Court Opinion

ID: 1656628
Source: CourtListenerOpinion
Date Created: 2013-10-30 07:02:44.638979+00
Date Added: 2024-06-11T09:44:52.156374
License: Public Domain

260 S.W.2d 262 (1953)
EDGEMON et al.
v.
STATE.
Supreme Court of Tennessee.
June 5, 1953.
*263 Thomas E. Mitchell, Johnson City, for defendants.
Knox Bigham, Asst. Atty. Gen., for the State.
PREWITT, Justice.
These defendants were convicted under a two count indictment charging them with keeping and exhibiting gambling devices and with keeping a gambling house. On each count, they were fined $500.00 and sentenced to eleven months and twenty-nine days in the workhouse, but all but one month of the workhouse sentence was suspended. These convictions will be affirmed but the judgments are modified so as to impose fines and sentences on only one count of the indictment.

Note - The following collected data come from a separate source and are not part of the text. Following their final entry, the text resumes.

-- ==== Sys2Proof/Machine/Coherence.lean ====
section
/-! DEFINITION. The commands of the coherence protocol: requests at their homes, forwards at their holders, grants and
acknowledgements, victims, retries, fences, and the host's side (10 R280 to R300; 09 R249 to R254; 16 R468, R469, R478, R480). -/

namespace Sys2Proof.Machine

/-! ### Requests reach their homes (10 R282, R283, R287) -/

/-- The function whose allocation holds a device line; 0x7F for the device's own memory and for host memory (10 R274). -/
def State.lineOwner (s : State) (line : Nat) : Nat :=
  if isHostLine line then 0x7F
  else ((List.find? (fun (p : Nat × Tenant) => p.2.alloc.any (fun e => decide (e.base ≤ 64 * line ∧ 64 * line < e.base + e.len))) s.tenants).map (·.1)).getD 0x7F

/-- A tile may send a request of a kind for a line now: on, not fenced, no request for the line in flight and none of its
victims, the copy an upgrade needs and no other request may have (09 R249, R250, R254). -/
def State.mayAsk (s : State) (t line : Nat) (kind : MKind) : Bool :=
  let c := (s.tile t).l1
  s.tileOn t && !s.isolated t && !c.reqs.any (fun q => q.line == line) && !c.vbuf.any (fun v => v.line == line)
    && decide (c.reqs.length < 21)
    && (match c.dLine line with
      | some l => kind == .upg && (l.st == .s || l.st == .l)
      | none => kind != .upg)

/-- A core-class request reaches its home: the message the tile posted, or one it sends now. Nothing changes while the home
queue is full (10 R282, R297). -/
def State.coreReq (s : State) (t line : Nat) (kind : MKind) : State :=
  if !((s.slice (s.homeOf line)).queueRoom) then s
  else
    let mine (m : Msg) : Bool := m.kind == kind && m.src == t && m.line == line
    match s.take mine with
    | some r => r.2.homeArrive r.1
    | none =>
      if s.mayAsk t line kind then
        match (s.postReq t line kind (kind == .rdS || kind == .rdH)).take mine with
        | some r => r.2.homeArrive r.1
        | none => s
      else s

/-- RD_S (10 R283). -/
def execRdS (src line : Nat) (s : State) : Host.Outcome State Fault Refusal := .next (s.coreReq src line .rdS)

/-- RD_H: a held read (10 R292; 03 R75). -/
def execRdH (src line : Nat) (s : State) : Host.Outcome State Fault Refusal := .next (s.coreReq src line .rdH)

/-- RD_X (10 R283). -/
def execRdX (src line : Nat) (s : State) : Host.Outcome State Fault Refusal := .next (s.coreReq src line .rdX)

/-- UPG (10 R283). -/
def execUpg (src line : Nat) (s : State) : Host.Outcome State Fault Refusal := .next (s.coreReq src line .upg)

/-- RD_ONCE (10 R283). -/
def execRdOnce (src line : Nat) (s : State) : Host.Outcome State Fault Refusal := .next (s.coreReq src line .rdOnce)

/-- An IO agent's request for a line. -/
def State.ioReq (s : State) (a line : Nat) : Option IoReq := s.io.find? (fun q => q.agent == a && q.line == line)

/-- Changes an IO agent's first request for a line. -/
def State.updIo (s : State) (a line : Nat) (f : IoReq → IoReq) : State :=
  match s.io.findIdx? (fun q => q.agent == a && q.line == line) with
  | some i => { s with io := s.io.modify i f }
  | none => s

/-- An IO-class request reaches its home, once it has been sent and while no answer is due (10 R283, R287). -/
def State.ioArrive (s : State) (a line : Nat) (write : Bool) : State :=
  match s.ioReq a line with
  | some q =>
    if q.waiting || q.atHome || q.wr.isSome != write then s
    else
      let m : Msg := match q.wr with
        | some w => { kind := .ioWr, src := a, dst := 128 + s.homeOf line, line, owner := q.owner, data := some w.1, mask := w.2.1, blot := w.2.2, starve := q.starve }
        | none => { kind := .ioRd, src := a, dst := 128 + s.homeOf line, line, owner := q.owner, starve := q.starve }
      (s.updIo a line (fun q => { q with atHome := true })).homeArrive m
  | none => s

/-- IO_RD: the agent's request; an edge agent may read any line (10 R283). -/
def execIoRd (src line : Nat) (s : State) : Host.Outcome State Fault Refusal :=
  .next (if (s.ioReq src line).isSome then s.ioArrive src line false
    else if 96 ≤ src ∧ src < hostAgent then
      let q : IoReq := { agent := src, line, owner := s.lineOwner line, wr := none }
      { s with io := s.io ++ [q] }.ioArrive src line false
    else s)

/-- IO_WR (10 R283). -/
def execIoWr (src line : Nat) (s : State) : Host.Outcome State Fault Refusal := .next (s.ioArrive src line true)

/-- HOME_QUEUE_START (10 R282). -/
def execHomeQueueStart (h : Nat) (s : State) : Host.Outcome State Fault Refusal := .next (s.homeDequeue h)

The defendants were the proprietors of a confectionery in Johnson City known as Jay's Place. One A.M. Butler, who was investigating conditions in Johnson City with reference to vice and gambling, visited this place on April 4, 1951. He went into a back room where three men, one of whom was Brandt, were playing cards at a table. There was money on the table and Butler testified that at the end of each round of play, one of the men would reach out and take the money. On the wall in this same room was a baseball scoreboard and nearby was a Western Union ticker machine. According to Butler, baseball scores were received on this machine and then placed on the scoreboard. On this occasion Butler purchased five baseball tickets from Brandt for the sum of $2.00. These tickets contained designations indicating payoffs on the winning ticket in the amount of $10.00, $25.00 or $50.00. On the following day, Butler again visited the back room of Jay's Place and observed another card game there in progress, with money on the table.
The defendants did not testify. One of the principal contentions made by the defendants is that they were denied a fair trial because they were not represented by counsel. They did not contend that they were deprived of representation by counsel.
It is suggested in the proof that Edgemon represented himself and that Brandt was without counsel. The record indicates that Edgemon represented both defendants. Edgemon cross-examined each of the state's witnesses and seems to have done all in his power to defend himself and his co-defendant. There is nothing in the record to indicate whether defendants were able to employ counsel or why they were not represented by a lawyer.
A defendant is not unlawfully deprived of representation by counsel where he intentionally and competently waives the right to such representation. Cogdell v. State, 193 Tenn. 261, 246 S.W.2d 5.
We must indulge the presumption in favor of regularity of judicial proceedings concerning matters not fully disclosed by the record. Sells v. State, 156 Tenn. 610, 4 S.W.2d 349; Wilson v. State, 190 Tenn. 592, 230 S.W.2d 1014.
In 3 A.L.R. 2d 1051, it is stated:
"It is generally held that in the absence of convincing proof that the *264 trial court failed to advise an accused of his right to counsel, a presumption of regularity in the proceedings in the trial court prevails."
In Marovich v. State, 202 Ind. 274, 173 N.E. 326, 327, the court said:
"The record does not advise the court on appeal that the trial court did not make inquiry of appellant, before he waived arraignment and entered his plea of not guilty, whether he had retained a lawyer to defend him, and if he had not, whether he was financially able to pay a reasonable fee to a competent lawyer for his services. In the absence of such a showing, it must be presumed that the trial court did advise appellant of the penalty made for violation of this statute, and made inquiry of appellant concerning his ability to employ a lawyer before appellant waived arraignment. In the absence of a showing by the record that error was committed, the judgment will be presumed to be based upon proceedings and a trial which will sustain it."
The Supreme Court of the United States, in Bute v. People of State of Illinois, 333 U.S. 640, 68 S. Ct. 763, 92 L. Ed. 986, held that a conviction in a state court did not operate as a deprivation of due process under the Fourteenth Amendment for failure of the record to show that the court inquired as to defendant's desire to be represented by counsel, or his ability to procure counsel, or his desire to have counsel assigned to him to assist him in his defense, or that such counsel was offered or assigned to him. These doubts are all resolved in favor of the integrity, competency and proper performance of the duties of the judge and the state's attorney.
It appears that the defendant Edgemon dismissed his appeal herein and the defendant Brandt was the only one before this Court. In Helton v. State, Tenn. Sup., 260 S.W.2d 260, we held that an appeal amounts to a rejection of the court's order to suspend part of the sentence. See Code, § 11802.1 as to the authority of the trial court to suspend sentences. Accordingly, the judgment in this case will be further modified so as to eliminate the order suspending the sentence as to Brandt. The judgment of the lower court as to Edgemon will remain in full force and effect.
As modified, the judgment of the lower court is affirmed.